JSON mode
Streams created with Content-Type: application/json operate in JSON mode. JSON mode provides array flattening on append and array wrapping on read.
Creating a JSON stream
curl -X PUT -H "Content-Type: application/json" \
http://localhost:4437/v1/stream/events
Appending
Single value
A single JSON object is stored as one message:
curl -X POST -H "Content-Type: application/json" \
-d '{"event": "click", "x": 100}' \
http://localhost:4437/v1/stream/events
Array flattening
A JSON array is flattened: each element becomes a separate message:
curl -X POST -H "Content-Type: application/json" \
-d '[{"event": "click"}, {"event": "scroll"}]' \
http://localhost:4437/v1/stream/events
This stores two messages.

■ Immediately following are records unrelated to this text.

/-- The end of the oldest copy of a region, in two steps: the decode of what is copied, and what follows. -/
theorem exec_shadowCopyDone {s : State} {d : DramCopy} {c : Nat × Nat}
    (hc : (s.dram.copies.find? fun c => c.1 / 262144 == d.g.toNat) = some c) {t : State} {ok : Bool}
    (hd : copyDecodes (uncopied s c) (0x20000 * c.1) d.finds = (t, ok)) :
    exec (.shadowCopyDone d) s = .next (if !ok then copyFails t c.2 else
      if (copiedAsked t d.g.toNat c).dram.copies.any fun x => x.2 == c.2 then markFrame (copiedAsked t d.g.toNat c) c.1 true
      else match reqOf (copiedAsked t d.g.toNat c) c.2 with
        | some q => if q.dead then respond (copiedAsked t d.g.toNat c) q 0 [] else dramStore (copiedAsked t d.g.toNat c) q
        | none => copiedAsked t d.g.toNat c) := by
  refine congrArg Host.Outcome.next ?_
  unfold uncopied at hd
  simp only [hc, hd]
  rfl

section
variable {s : State} {g : Rgn} {c : Nat × Nat} {q : MeshReq}

/-- The last copy of a store lets it be performed. -/
theorem exec_shadowCopyDone_last (hc : (s.dram.copies.find? fun c => c.1 / 262144 == g.toNat) = some c)
    (hq : reqOf s c.2 = some q) (hd : q.dead = false)
    (hlast : (s.dram.copies.filter fun x => x != c).all (fun x => x.2 != c.2) = true) :
    exec (.shadowCopyDone ⟨g, []⟩) s = .next (dramStore (copiedAsked (uncopied s c) g.toNat c) q) := by
  have ha := copiedAsked_aside (uncopied s c) g.toNat c
  have hcopies : (copiedAsked (uncopied s c) g.toNat c).dram.copies.any (fun x => x.2 == c.2) = false := by
    rw [ha.copies]
    simpa [copied, uncopied, or_iff_not_imp_left] using hlast
  have hreq : reqOf (copiedAsked (uncopied s c) g.toNat c) c.2 = some q := by
    rw [reqOf, ha.mesh]
    exact hq
  rw [exec_shadowCopyDone (d := ⟨g, []⟩) hc rfl, if_neg (by simp), if_neg (by simp [hcopies]), hreq]
  simp [hd]

/-- A copy that meets a word beyond correction ends with its store answered. -/
theorem exec_shadowCopyDone_fails (hc : (s.dram.copies.find? fun c => c.1 / 262144 == g.toNat) = some c)
    (hq : reqOf s c.2 = some q) (w : BitVec 10) {l : List (Fin 74)}
    (hl : correctable s g.toNat < (wrongSyms s g.toNat l).length) :
    ∃ t, exec (.shadowCopyDone ⟨g, [(w, .errors l)]⟩) s = .next t ∧ t.mem = s.mem ∧ t.mesh = (respond s q 3 []).mesh
      ∧ (∀ x ∈ t.dram.copies, x.2 ≠ c.2) ∧ rgB t (R.DRAM_ECC g.toNat) R.DRAM_ECC_UE = true := by
  have hg : c.1 / 262144 = g.toNat := by simpa using List.find?_some hc
  have hw := w.isLt
  have hreg : dramRegion (0x20000 * c.1 + 128 * w.toNat) = g.toNat := by unfold dramRegion; omega
  have hdec : copyDecodes (uncopied s c) (0x20000 * c.1) [(w, .errors l)]
      = (dramFail (uncopied s c) (0x20000 * c.1 + 128 * w.toNat), false) := by
    have h := dramDecode_uncorrectable (uncopied s c) (a := 0x20000 * c.1 + 128 * w.toNat) (l := l) false
      (by rw [hreg]; exact hl)
    simp only [copyDecodes, List.foldl_cons, List.foldl_nil, h]
    rfl
  have ha := dramFail_aside (uncopied s c) (0x20000 * c.1 + 128 * w.toNat)
  have hue := (dramFail_regs (uncopied s c) (0x20000 * c.1 + 128 * w.toNat)).1
  rw [hreg] at hue
  generalize dramFail (uncopied s c) (0x20000 * c.1 + 128 * w.toNat) = t at hdec ha hue
  have hreq : reqOf t c.2 = some q := by
    rw [reqOf, ha.mesh]
    exact hq
  have hfails : copyFails t c.2
      = respond { t with dram := { t.dram with copies := t.dram.copies.filter fun x => x.2 != c.2 } } q 3 [] := by
    have hreq' : reqOf { t with dram := { t.dram with copies := t.dram.copies.filter fun x => x.2 != c.2 } } c.2 = some q := hreq
    simp only [copyFails, hreq']
  have hway : SameWay s { t with dram := { t.dram with copies := t.dram.copies.filter fun x => x.2 != c.2 } } :=
    ⟨ha.mesh, ha.cfg, ha.foldHome, ha.regs⟩
  refine ⟨_, exec_shadowCopyDone (d := ⟨g, [(w, .errors l)]⟩) hc hdec, ?_⟩
  rw [if_pos (by rfl), hfails, respond_mem, respond_dram, rgB_congr (respond_regs _ _ _ _)]
  exact ⟨ha.mem, hway.respond q 3 [], by simp, hue⟩

end

/-! ### The obligation -/

/-- Settles O32. -/
theorem dramRequests : Obligations.DramRequests := by
  unfold Obligations.DramRequests
  refine ⟨fun s id q g hq ht => ?_, fun s id q ks u hq => ⟨fun hg => ?_, fun t r p hg he hr hw hne hrt hwt hp => ?_⟩,
    fun s g q h => ?_, fun s g c q hc hq hd hlen hk hlast => ⟨?_, fun w l hl => ?_⟩⟩
  · obtain ⟨-, -, hn, hl, hlen⟩ := (dramTurn_iff s q g).mp ht
    have hreg : dramRegion q.addr = g.toNat := hn
    have he : ∀ ks u, exec (.dramAccess id ⟨ks, u⟩) s = .next (dramAccess (granted s q) q ks u) :=
      fun ks u => exec_dramAccess_turn hq ht ⟨ks, u⟩
    have hway := respond_granted s q
    intro n frames low allowed word max room
    refine ⟨fun hlow ks u => ⟨_, he _ _, ?_⟩, fun hlow ks u => ⟨_, he _ _, ?_⟩, fun hwr hlow hk => ⟨_, he _ _, ?_⟩,
      fun hlow hk u => ⟨_, he _ _, ?_⟩, fun hwr hlow hk hsh => ⟨_, he _ _, ?_⟩, fun hwr hlow hk hsh hroom => ⟨_, he _ _, ?_⟩,
      fun hwr hlow hk hsh hroom => ⟨_, he _ _, ?_⟩, fun hwr hlow hk l h0 hc => ⟨_, he _ _, ?_⟩,
      fun hwr hlow hk l hc => ⟨_, he _ _, ?_⟩⟩
    · rw [dramAccess_reserve hlow, respond_mem, respond_keys, hway]
      exact ⟨rfl, rfl, rfl⟩
    · have h := dramAccess_badKey_effect (s := granted s q) hlow hl ks u
      rw [hway] at h
      exact h
    · have h := dramAccess_read_effect (s := granted s q) hlow hk hwr
      rw [hway] at h
      exact h
    · have h := dramAccess_refused_effect (s := granted s q) hlow hk u
      rw [hway] at h
      exact h
    · obtain ⟨hread, hout, hkeys, hmesh, -⟩ := dramStore_effect (granted s q) q (hlen hwr)
      rw [dramAccess_store (s := granted s q) hlow hk hwr, dramWrite_shadowed (s := granted s q) hsh, ← hway]
      exact ⟨hmesh, hread, hout, hkeys⟩
    · have hroom' : shadowsWanted (granted s q) q ≤ shadowsMax (granted s q) q := by
        unfold shadowsWanted shadowsMax
        rw [hreg]
        exact hroom
      rw [dramAccess_store (s := granted s q) hlow hk hwr, dramWrite_copies (s := granted s q) hsh hroom', id_of_reqOf hq]
      exact ⟨rfl, rfl, rfl⟩
    · have hroom' : ¬ shadowsWanted (granted s q) q ≤ shadowsMax (granted s q) q := by
        unfold shadowsWanted shadowsMax
        rw [hreg]
        exact hroom
      have ha := parked_aside (granted s q) q (dramRegion q.addr)
      rw [dramAccess_store (s := granted s q) hlow hk hwr, dramWrite_parks (s := granted s q) hsh hroom']
      refine ⟨ha.mem, ha.mesh ▸ ?_⟩
      rw [← id_of_reqOf hq]
      rfl
    · have h := dramAccess_corrected_effect (s := granted s q) hlow hk hwr hl (l := l)
        (by rw [hreg]; exact h0) (by rw [hreg]; exact hc)
      rw [hway, hreg] at h
      exact h
    · have h := dramAccess_uncorrectable_effect (s := granted s q) hlow hk hwr hl (l := l) (by rw [hreg]; exact hc)
      rw [hway, hreg] at h
      exact h
  · exact exec_dramAccess_of_not_grant hq _ hg
  · refine dramRequester_dramGrant_ne ?_ hr hw hne hrt hwt hp
    obtain rfl | rfl := exec_dramAccess_of_grant hq hg he
    · rfl
    · rw [dramAccess_bar]
      rfl
  · obtain ⟨hm, hfirst⟩ := dramGrant_some h
    obtain ⟨hin, hw, -⟩ := mem_grantable.mp hm
    refine ⟨hin, hw, fun r hr hrw hrb => ?_⟩
    have hnot := hfirst r (mem_grantable.mpr ⟨hr, hrw, hrb⟩)
    rw [← Bool.not_eq_true, grantsFirst_iff] at hnot
    omega
  · have ha := copiedAsked_aside (uncopied s c) g.toNat c
    obtain ⟨hread, hout, hkeys, -, hcopies, -, hsh⟩ :=
      dramStore_effect (copiedAsked (uncopied s c) g.toNat c) q hlen
    refine ⟨_, exec_shadowCopyDone_last hc hq hd hlast, ?_, ?_, hread, fun a hx => ?_, fun fr hfr => (hkeys hk fr hfr).2⟩
    · rw [hcopies, ha.copies]
      rfl
    · rw [hsh, ha.shadowed]
      have hn : partOfRegion s g.toNat = partOfRegion (uncopied s c) g.toNat := rfl
      rw [hn, copied, epochOf_updEpoch_same]
      exact mem_setAdd _ _
    · rw [hout a hx, ha.mem]
      rfl
  · exact exec_shadowCopyDone_fails hc hq w hl

end Sys2Proof.Machine
end

section
/-! SUPPORT. Halts, stops and releases: what they leave (R434, R507-R511, R515). -/

namespace Sys2Proof.Machine

/-! ### The relation -/

/-- The registers that halts, stops and releases may change in every block: ARR_SUSP, CS_FP, MC_STATUS, PSR, WD_CNT, the power
domains' PC_DOM; and CIC_PEND of the chip's own sources. -/
def haltReg (a : Nat) : Prop :=
  a % 0x1000000 = 0x720030 ∨ a % 0x1000000 = 0x730030 ∨ a % 0x1000000 = 0x730020 ∨ a % 0x1000000 = 0x700010
    ∨ a % 0x1000000 = 0x700850 ∨ (0x040000301000 ≤ a ∧ a < 0x040000302000) ∨ a = 0x040000200000

/-- t differs from s neither in memory, configuration, image, time nor debug state, nor in a register but those of haltReg and
of ex; single steps stay; what has left the device has left it. -/
structure Steady (ex : List Nat) (s t : State) : Prop where
  mem : t.mem = s.mem
  cfg : t.cfg = s.cfg
  img : t.img = s.img
  timebase : t.timebase = s.timebase
  dbg : t.dbg = s.dbg
  stepping : ∀ b, (seqOf t b).stepping = (seqOf s b).stepping
  out : s.out <+: t.out
  regs : ∀ a, ¬ haltReg a → a ∉ ex → rg t a = rg s a
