-- ==== Sys2Proof/Machine/HostAccess.lean ====
section
/-! DEFINITION. What each action of the host does to the CORE (R44 to R49, R66, R180). -/

namespace Sys2Proof.Machine

/-- A write of `c` to CMD: the command `c` as one indivisible step (R48); a reserved byte is no operation
and the write completes (R66, log entry 5). -/
def performCommand (c : Byte) (s : State) : Result :=
  match decodeByte c with
  | .ok i => exec i s
  | .rejected _ => .next s

/-- `MemWrite(off, 1, v)` (R45). -/
def performWrite8 (off : Offset) (v : Byte) (s : State) : Result :=
  if off = cmdOffset then performCommand v s else .next (memWrite8 off v s)

/-- `MemRead(off, 1)`: the host receives the byte, and nothing else changes (R44, R49). -/
def performRead8 (off : Offset) (s : State) : State := s.receive (memRead8 off s)

/-- One action of the host, on the state whose `pending` holds the actions after it. A 16-bit access and a
copy are two byte accesses, each a step of its own (R46, R49): the first is performed now and the second
becomes the next pending action. At offset 0x1F the second byte of a 16-bit access is outside the window:
its write does nothing to the CORE, and its read answers a byte of the platform's (R47, log entry 8). -/
def perform (act : HostAction) (s : State) : Result :=
  match act with
  | .rd8 off => .next (performRead8 off s)
  | .rd16 off =>
    if off = 0x1F then .next (((performRead8 off s).receive (Config.platformByte s.draws)).drawn)
    else .next ((performRead8 off s).withPending (.rd8 (off + 1) :: s.pending))
  | .wr8 off v => performWrite8 off v s
  | .wr16 off v =>
    if off = 0x1F then performWrite8 off (v.extractLsb' 0 8) s
    else performWrite8 off (v.extractLsb' 0 8) (s.withPending (.wr8 (off + 1) (v.extractLsb' 8 8) :: s.pending))
  | .copy src dst => .next ((performRead8 src s).withPending (.wr8 dst (memRead8 src s) :: s.pending))
  | .reset => .next s.resetCore

end Sys2Proof.Machine
end

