-- ==== Sys2Proof/Machine/Termination.lean ====
section
/-! DEFINITION. For which inputs the spec supports a claim of termination (R190): where the operation's rule defines a
result. A modulo by zero and a shift by 64 or more have none, so no claim of termination may rest on them (R190, U4). -/

namespace Sys2Proof.Machine

/-- Whether R190 supports that the host's write of `c` to CMD completes: a defined command with a defined result on the
operands in place, or a reserved byte, whose write completes by R66. -/
def commandTerminates (c : Byte) (s : State) : Bool :=
  match decodeByte c with
  | .ok i => resultDefined i s
  | .rejected _ => true

/-- A byte write completes unless it performs a command R190 says nothing of. -/
def writeTerminates (off : Offset) (v : Byte) (s : State) : Bool :=
  off != cmdOffset || commandTerminates v s

/-- Whether the spec supports that the access a host action begins with completes. -/
def actionTerminates (act : HostAction) (s : State) : Bool :=
  match act with
  | .wr8 off v => writeTerminates off v s
  | .wr16 off v => writeTerminates off (v.extractLsb' 0 8) s
  | .rd8 _ | .rd16 _ | .copy _ _ | .reset => true

/-- The premise of every claim that a step completes (R190). -/
def stepTerminates (s : State) : Bool :=
  match s.pending with
  | [] => true
  | act :: _ => actionTerminates act s

/-- `p` holds before each of the next `n` steps. -/
def holdsAlong (p : State → Bool) : Nat → State → Prop
  | 0, _ => True
  | n + 1, s => p s = true ∧ ∀ t, step s = .next t → holdsAlong p n t

/-- The premise of every claim that the next `n` steps complete (R190). -/
abbrev runTerminates (n : Nat) (s : State) : Prop := holdsAlong stepTerminates n s

end Sys2Proof.Machine
end

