-- ==== Sys2Proof/Laws/Ops.lean ====
section
/-! SUPPORT. What the shared operations over bytes, the window and RES do, once for each. -/

namespace Sys2Proof.Machine

/-- A byte of a register, bit by bit. -/
theorem getLsbD_byteOf (v : Word64) (i j : Nat) :
    (byteOf v i).getLsbD j = (decide (j < 8) && v.getLsbD (8 * i + j)) := by
  simp [byteOf]

/-- A register with one byte replaced, bit by bit. -/
theorem getLsbD_setByte (v : Word64) (i : Nat) (b : Byte) (k : Nat) (hk : k < 64) :
    (setByte v i b).getLsbD k =
      if 8 * i ≤ k ∧ k < 8 * i + 8 then b.getLsbD (k - 8 * i) else v.getLsbD k := by
  have hFF : ∀ m, (255#64).getLsbD m = decide (m < 8) := by
    intro m
    have h : (255#64) = (BitVec.allOnes 8).setWidth 64 := by decide
    rw [h, BitVec.getLsbD_setWidth, BitVec.getLsbD_allOnes]
    by_cases hm : m < 8
    · simp [hm]; omega
    · simp [hm]
  unfold setByte
  by_cases h1 : 8 * i ≤ k
  · by_cases h2 : k < 8 * i + 8
    · have h3 : k - 8 * i < 8 := by omega
      simp [hk, h1, h2, h3, hFF, Nat.not_lt.mpr h1]
    · have h3 : ¬ k - 8 * i < 8 := by omega
      have h4 : (255#64).getLsbD (k - 8 * i) = false := by rw [hFF]; simp [h3]
      simp only [BitVec.getLsbD_or, BitVec.getLsbD_and, BitVec.getLsbD_not, BitVec.getLsbD_shiftLeft, hk,
        Nat.not_lt.mpr h1, BitVec.getLsbD_setWidth, BitVec.getLsbD_of_ge b (k - 8 * i) (by omega)]
      simp only [h2]
      simpa using fun _ => h4
  · simp [hk, h1, Nat.lt_of_not_le h1]

/-- The byte just written is read back. -/
theorem byteOf_setByte_same (v : Word64) (i : Nat) (b : Byte) (hi : i < 8) :
    byteOf (setByte v i b) i = b := by
  apply BitVec.eq_of_getLsbD_eq
  intro j hj
  rw [getLsbD_byteOf, getLsbD_setByte _ _ _ _ (by omega)]
  simp [hj]

/-- Writing a byte leaves every other byte. -/
theorem byteOf_setByte_other (v : Word64) (i j : Nat) (b : Byte) (hij : i ≠ j) (hj : j < 8) :
    byteOf (setByte v i b) j = byteOf v j := by
  apply BitVec.eq_of_getLsbD_eq
  intro k hk
  rw [getLsbD_byteOf, getLsbD_byteOf, getLsbD_setByte _ _ _ _ (by omega), if_neg (by omega)]

/-- Two registers with the same eight bytes are equal. -/
theorem eq_of_byteOf_eq (v w : Word64) (h : ∀ i < 8, byteOf v i = byteOf w i) : v = w := by
  apply BitVec.eq_of_getLsbD_eq
  intro k hk
  have hb := congrArg (fun x => x.getLsbD (k % 8)) (h (k / 8) (by omega))
  simp only [getLsbD_byteOf] at hb
  have hk8 : k % 8 < 8 := Nat.mod_lt _ (by decide)
  simpa [hk8, Nat.div_add_mod] using hb

/-- Marking a byte adds that byte's mark and no other. -/
theorem getLsbD_heldMark (m : BitVec 8) (i j : Nat) (hj : j < 8) :
    (m ||| heldMark i).getLsbD j = (m.getLsbD j || decide (i = j)) := by
  rw [BitVec.getLsbD_or, heldMark, BitVec.getLsbD_shiftLeft, BitVec.getLsbD_one]
  congr 1
  by_cases h : i = j
  · simp [h, hj]
  · by_cases hle : j < i
    · simp [h, hle]
    · have : j - i ≠ 0 := by omega
      simp [h, this]

/-- A host write leaves the host's own data. -/
@[simp] theorem memWrite8_pending (off : Offset) (v : Byte) (s : State) :
    (memWrite8 off v s).pending = s.pending := by
  unfold memWrite8; split_ifs <;> rfl
@[simp] theorem memWrite8_received (off : Offset) (v : Byte) (s : State) :
    (memWrite8 off v s).received = s.received := by
  unfold memWrite8; split_ifs <;> rfl
@[simp] theorem memWrite8_draws (off : Offset) (v : Byte) (s : State) :
    (memWrite8 off v s).draws = s.draws := by
  unfold memWrite8; split_ifs <;> rfl
/-- A host write acts the same whatever is pending. -/
theorem memWrite8_withPending (off : Offset) (v : Byte) (p : List HostAction) (s : State) :
    memWrite8 off v (s.withPending p) = (memWrite8 off v s).withPending p := by
  unfold memWrite8; split_ifs <;> rfl

/-- The window's bytes do not depend on the host's own data. -/
@[simp] theorem memRead8_withPending (off : Offset) (p : List HostAction) (s : State) :
    memRead8 off (s.withPending p) = memRead8 off s := rfl
@[simp] theorem memRead8_receive (off : Offset) (b : Byte) (s : State) :
    memRead8 off (s.receive b) = memRead8 off s := rfl
@[simp] theorem memRead8_drawn (off : Offset) (s : State) : memRead8 off s.drawn = memRead8 off s := rfl
@[simp] theorem byteHeld_withPending (off : Offset) (p : List HostAction) (s : State) :
    byteHeld off (s.withPending p) = byteHeld off s := rfl
@[simp] theorem byteHeld_receive (off : Offset) (b : Byte) (s : State) :
    byteHeld off (s.receive b) = byteHeld off s := rfl
@[simp] theorem byteHeld_drawn (off : Offset) (s : State) : byteHeld off s.drawn = byteHeld off s := rfl

/-- RES is the only register a command's end writes. -/
@[simp] theorem State.complete_opa (u : OperandUse) (r : Option Word64) (s : State) :
    (s.complete u r).opa = s.opa := by cases r <;> rfl
@[simp] theorem State.complete_opb (u : OperandUse) (r : Option Word64) (s : State) :
    (s.complete u r).opb = s.opb := by cases r <;> rfl
@[simp] theorem State.complete_opaHeld (u : OperandUse) (r : Option Word64) (s : State) :
    (s.complete u r).opaHeld = s.opaHeld := by cases r <;> rfl
@[simp] theorem State.complete_opbHeld (u : OperandUse) (r : Option Word64) (s : State) :
    (s.complete u r).opbHeld = s.opbHeld := by cases r <;> rfl
@[simp] theorem State.complete_pending (u : OperandUse) (r : Option Word64) (s : State) :
    (s.complete u r).pending = s.pending := by cases r <;> rfl
@[simp] theorem State.complete_received (u : OperandUse) (r : Option Word64) (s : State) :
    (s.complete u r).received = s.received := by cases r <;> rfl
/-- What a command's end leaves in RES. -/
@[simp] theorem State.complete_res (u : OperandUse) (r : Option Word64) (s : State) :
    (s.complete u r).res = r.getD (Config.freeValue s.draws) := by cases r <;> rfl
/-- Which bytes of RES hold a value after a command's end. -/
@[simp] theorem State.complete_resHeld (u : OperandUse) (r : Option Word64) (s : State) :
    (s.complete u r).resHeld = if r.isSome && operandsHeld u s then 0xFF else 0x00 := by
  cases r <;> simp [State.complete]
/-- A free value is counted exactly when one was taken. -/
@[simp] theorem State.complete_draws (u : OperandUse) (r : Option Word64) (s : State) :
    (s.complete u r).draws = if r.isSome then s.draws else s.draws + 1 := by cases r <;> rfl

/-- The platform's reset keeps the host's own data. -/
@[simp] theorem State.resetCore_pending (s : State) : s.resetCore.pending = s.pending := rfl
@[simp] theorem State.resetCore_received (s : State) : s.resetCore.received = s.received := rfl
@[simp] theorem State.resetCore_draws (s : State) : s.resetCore.draws = s.draws := rfl

end Sys2Proof.Machine
end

Only the top-level array is flattened; nested arrays within objects are preserved.
Rejected inputs
- Empty arrays (
[]) return400 Bad Request - Invalid JSON returns
400 Bad Request
Reading
All messages are wrapped in a JSON array regardless of how they were appended:
curl http://localhost:4437/v1/stream/events?offset=-1
[
{"event": "click", "x": 100},
{"event": "click"},
{"event": "scroll"}
]
An empty stream returns [].
SSE
SSE data events for JSON streams wrap each message in an array:
event: data
data:[{"event":"click","x":100}]
Consumers must unwrap the outer array:
const parsed = JSON.parse(data);
const items = Array.isArray(parsed) ? parsed : [parsed];
See ecosystem interop CI-003 for details on this pattern.
Non-JSON streams
JSON mode only activates for Content-Type: application/json. Other content types (e.g., text/plain) store and return raw bytes with no flattening or wrapping.